### Task goal
Word for word, reproduce each of the entries.
─── Given information ───
-- ==== Sys2Proof/Certificates/Slice0/Obligations.lean ====
section
/-! DEFINITION. The statements about the block. Each docstring names the rule of spec/ it formalises, or the log entry for
what is the model's own choice. -/

open Sys2Proof Sys2Proof.Machine

/-! ### Encodings -/

/-- For every well-formed operation: a host command's bytes decode back to it with every operand and leave the bytes that
follow; a symbol's code is the code of that symbol; an operation without an encoding is never decoded (R90, R93, R97, R101). -/
def Obligations.DecodingInvertsEncoding : Prop :=
  ∀ i : Instr, i.wellFormed = true →
    match encode i with
    | .command bytes => ∀ rest, decodeCommand (bytes ++ rest) = .ok (i, rest)
    | .symbol v => ∃ t0, decodeSymbol t0 v = i
    | .unencoded => ∀ bytes rest, decodeCommand bytes ≠ .ok (i, rest)

/-- Whatever the command port's decoder answers is well formed, and the bytes it took are that command's encoding, of the
length R101 gives (R93, R98, R101). -/
def Obligations.DecodedCommandsReencode : Prop :=
  ∀ (bytes : List Byte) (i : Instr) (rest : List Byte), decodeCommand bytes = .ok (i, rest) →
    i.wellFormed = true ∧ ∃ cmd, encode i = .command cmd ∧ cmd ++ rest = bytes ∧
      cmd.length = (match i with | .txSend data => 2 + data.length | _ => 1)

/-- The command bytes of R93, written out, and the rejections by name of incomplete commands. -/
def Obligations.CommandBytesOfTheTable : Prop :=
  decodeCommand [0x00, 0x02] = .ok (.nop, [0x02]) ∧
  decodeCommand [0x01, 0x04, 0xBE, 0xEF, 0x01, 0x05, 0x03] = .ok (.txSend [0xBE, 0xEF, 0x01, 0x05], [0x03]) ∧
  decodeCommand [0x02] = .ok (.rxStatus, []) ∧
  decodeCommand [0x03] = .ok (.rxReceive, []) ∧
  decodeCommand [0x04] = .ok (.reserved 0x04, []) ∧
  decodeCommand [0xFF, 0x00] = .ok (.reserved 0xFF, [0x00]) ∧
  decodeCommand [] = .error .noCommandByte ∧
  decodeCommand [0x01] = .error .noCountByte ∧
  decodeCommand [0x01, 0x02, 0xAA] = .error .dataMissing

/-- The ten host command rows of the opcode table cover every byte exactly once, and the reserved ones are the bytes that
decode to RESERVED (R93, R97, R98). -/
def Obligations.EveryByteIsInOneCommandRow : Prop :=
  ∀ op : Byte, ∃ r, commandRows.filter (fun r => r.covers op) = [r] ∧
    (r.isReserved = true ↔ ∀ rest, decodeCommand (op :: rest) = .ok (.reserved op, rest))

/-! ### One step -/

/-- A step at the Host's turn runs the command that the bytes of the command port decode to, at the instant of the turn,
with those bytes taken from the port (R12, R13, R211). -/
def Obligations.StepRunsTheHostsCommand : Prop :=
  ∀ (s : State) (u : Turn) (us : List Turn) (i : Instr) (rest : List Byte),
    configValid s.cfg = true → s.inputs = u :: us → turnFirst u s → u.event = .host →
    decodeCommand s.hostIn = .ok (i, rest) →
    step s = exec i { atTurn u us s with hostIn := rest }

/-- A step at the Channel's turn runs EDGE at the instant of the turn; at a turn of the `rst` input it runs RESET
(R12, R13, R94, R260). -/
def Obligations.StepRunsEdgesAndResets : Prop :=
  ∀ (s : State) (u : Turn) (us : List Turn),
    configValid s.cfg = true → s.inputs = u :: us → turnFirst u s →
    (u.event = .edge → step s = exec (.edge (atTurn u us s).now) (atTurn u us s)) ∧
    (u.event = .reset → step s = exec .reset (atTurn u us s))

/-- When no coming turn is first, the step is the TxEngine's, at the time `tx_next_t`: EMIT_END while emitting, BACKOFF_END
in a backoff (R46, R49, R152, R153). -/
def Obligations.StepRunsTheTxEngineAtItsTime : Prop :=
  ∀ (s : State) (d : Nat), configValid s.cfg = true → d = (s.txNextT - s.now).toNat →
    (s.inputs = [] ∨ ∃ u us, s.inputs = u :: us ∧ ¬ turnFirst u s) →
    (s.txPhase = .emitting →
      step s = exec (.emitEnd s.txNextT)
        { s with now := s.txNextT, clock := s.clock + d, inputs := waitLess d s.inputs }) ∧
    (s.txPhase = .backoff →
      step s = exec (.backoffEnd s.txNextT)
        { s with now := s.txNextT, clock := s.clock + d, inputs := waitLess d s.inputs })

/-- The model's own choices (log 10, log 11): with no turn to come and the TxEngine off nothing happens; a Host turn without
a whole command on the port only lets time pass. -/
def Obligations.StepWithNothingToRun : Prop :=
  (∀ s : State, configValid s.cfg = true → s.inputs = [] → s.txPhase = .off → step s = .next s) ∧
  (∀ (s : State) (u : Turn) (us : List Turn) (e : DecodeError),
    configValid s.cfg = true → s.inputs = u :: us → turnFirst u s → u.event = .host →
    decodeCommand s.hostIn = .error e → step s = .next (atTurn u us s))

/-- A configuration that breaks a constraint of R9 is refused: no step is defined for it (R10). -/
def Obligations.InvalidConfigurationIsRefused : Prop :=
  ∀ s : State,
    ¬ (2 ≤ s.cfg.pulseUs ∧ 8 * s.cfg.pulseUs < 2 ^ 32 ∧ s.cfg.maxPayload ≤ 249 ∧ s.cfg.resendCount ≤ 255 ∧
        s.cfg.backoffMinUs ≤ s.cfg.backoffMaxUs ∧ s.cfg.backoffMaxUs < 2 ^ 31) →
    step s = .refused .config

/-! ### Invariants -/

/-- The state after reset keeps the block's invariant and the output line's. -/
def Obligations.ResetStateKeepsTheInvariants : Prop := Inv State.reset ∧ LineInv State.reset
───
### Task solution
-- ==== Sys2Proof/Certificates/Slice0/Obligations.lean ====
section
/-! DEFINITION. The statements about the block. Each docstring names the rule of spec/ it formalises, or the log entry for
what is the model's own choice. -/

open Sys2Proof Sys2Proof.Machine

/-! ### Encodings -/

/-- For every well-formed operation: a host command's bytes decode back to it with every operand and leave the bytes that
follow; a symbol's code is the code of that symbol; an operation without an encoding is never decoded (R90, R93, R97, R101). -/
def Obligations.DecodingInvertsEncoding : Prop :=
  ∀ i : Instr, i.wellFormed = true →
    match encode i with
    | .command bytes => ∀ rest, decodeCommand (bytes ++ rest) = .ok (i, rest)
    | .symbol v => ∃ t0, decodeSymbol t0 v = i
    | .unencoded => ∀ bytes rest, decodeCommand bytes ≠ .ok (i, rest)

/-- Whatever the command port's decoder answers is well formed, and the bytes it took are that command's encoding, of the
length R101 gives (R93, R98, R101). -/
def Obligations.DecodedCommandsReencode : Prop :=
  ∀ (bytes : List Byte) (i : Instr) (rest : List Byte), decodeCommand bytes = .ok (i, rest) →
    i.wellFormed = true ∧ ∃ cmd, encode i = .command cmd ∧ cmd ++ rest = bytes ∧
      cmd.length = (match i with | .txSend data => 2 + data.length | _ => 1)

/-- The command bytes of R93, written out, and the rejections by name of incomplete commands. -/
def Obligations.CommandBytesOfTheTable : Prop :=
  decodeCommand [0x00, 0x02] = .ok (.nop, [0x02]) ∧
  decodeCommand [0x01, 0x04, 0xBE, 0xEF, 0x01, 0x05, 0x03] = .ok (.txSend [0xBE, 0xEF, 0x01, 0x05], [0x03]) ∧
  decodeCommand [0x02] = .ok (.rxStatus, []) ∧
  decodeCommand [0x03] = .ok (.rxReceive, []) ∧
  decodeCommand [0x04] = .ok (.reserved 0x04, []) ∧
  decodeCommand [0xFF, 0x00] = .ok (.reserved 0xFF, [0x00]) ∧
  decodeCommand [] = .error .noCommandByte ∧
  decodeCommand [0x01] = .error .noCountByte ∧
  decodeCommand [0x01, 0x02, 0xAA] = .error .dataMissing

/-- The ten host command rows of the opcode table cover every byte exactly once, and the reserved ones are the bytes that
decode to RESERVED (R93, R97, R98). -/
def Obligations.EveryByteIsInOneCommandRow : Prop :=
  ∀ op : Byte, ∃ r, commandRows.filter (fun r => r.covers op) = [r] ∧
    (r.isReserved = true ↔ ∀ rest, decodeCommand (op :: rest) = .ok (.reserved op, rest))

/-! ### One step -/

/-- A step at the Host's turn runs the command that the bytes of the command port decode to, at the instant of the turn,
with those bytes taken from the port (R12, R13, R211). -/
def Obligations.StepRunsTheHostsCommand : Prop :=
  ∀ (s : State) (u : Turn) (us : List Turn) (i : Instr) (rest : List Byte),
    configValid s.cfg = true → s.inputs = u :: us → turnFirst u s → u.event = .host →
    decodeCommand s.hostIn = .ok (i, rest) →
    step s = exec i { atTurn u us s with hostIn := rest }

/-- A step at the Channel's turn runs EDGE at the instant of the turn; at a turn of the `rst` input it runs RESET
(R12, R13, R94, R260). -/
def Obligations.StepRunsEdgesAndResets : Prop :=
  ∀ (s : State) (u : Turn) (us : List Turn),
    configValid s.cfg = true → s.inputs = u :: us → turnFirst u s →
    (u.event = .edge → step s = exec (.edge (atTurn u us s).now) (atTurn u us s)) ∧
    (u.event = .reset → step s = exec .reset (atTurn u us s))

/-- When no coming turn is first, the step is the TxEngine's, at the time `tx_next_t`: EMIT_END while emitting, BACKOFF_END
in a backoff (R46, R49, R152, R153). -/
def Obligations.StepRunsTheTxEngineAtItsTime : Prop :=
  ∀ (s : State) (d : Nat), configValid s.cfg = true → d = (s.txNextT - s.now).toNat →
    (s.inputs = [] ∨ ∃ u us, s.inputs = u :: us ∧ ¬ turnFirst u s) →
    (s.txPhase = .emitting →
      step s = exec (.emitEnd s.txNextT)
        { s with now := s.txNextT, clock := s.clock + d, inputs := waitLess d s.inputs }) ∧
    (s.txPhase = .backoff →
      step s = exec (.backoffEnd s.txNextT)
        { s with now := s.txNextT, clock := s.clock + d, inputs := waitLess d s.inputs })

/-- The model's own choices (log 10, log 11): with no turn to come and the TxEngine off nothing happens; a Host turn without
a whole command on the port only lets time pass. -/
def Obligations.StepWithNothingToRun : Prop :=
  (∀ s : State, configValid s.cfg = true → s.inputs = [] → s.txPhase = .off → step s = .next s) ∧
  (∀ (s : State) (u : Turn) (us : List Turn) (e : DecodeError),
    configValid s.cfg = true → s.inputs = u :: us → turnFirst u s → u.event = .host →
    decodeCommand s.hostIn = .error e → step s = .next (atTurn u us s))

/-- A configuration that breaks a constraint of R9 is refused: no step is defined for it (R10). -/
def Obligations.InvalidConfigurationIsRefused : Prop :=
  ∀ s : State,
    ¬ (2 ≤ s.cfg.pulseUs ∧ 8 * s.cfg.pulseUs < 2 ^ 32 ∧ s.cfg.maxPayload ≤ 249 ∧ s.cfg.resendCount ≤ 255 ∧
        s.cfg.backoffMinUs ≤ s.cfg.backoffMaxUs ∧ s.cfg.backoffMaxUs < 2 ^ 31) →
    step s = .refused .config

/-! ### Invariants -/

/-- The state after reset keeps the block's invariant and the output line's. -/
def Obligations.ResetStateKeepsTheInvariants : Prop := Inv State.reset ∧ LineInv State.reset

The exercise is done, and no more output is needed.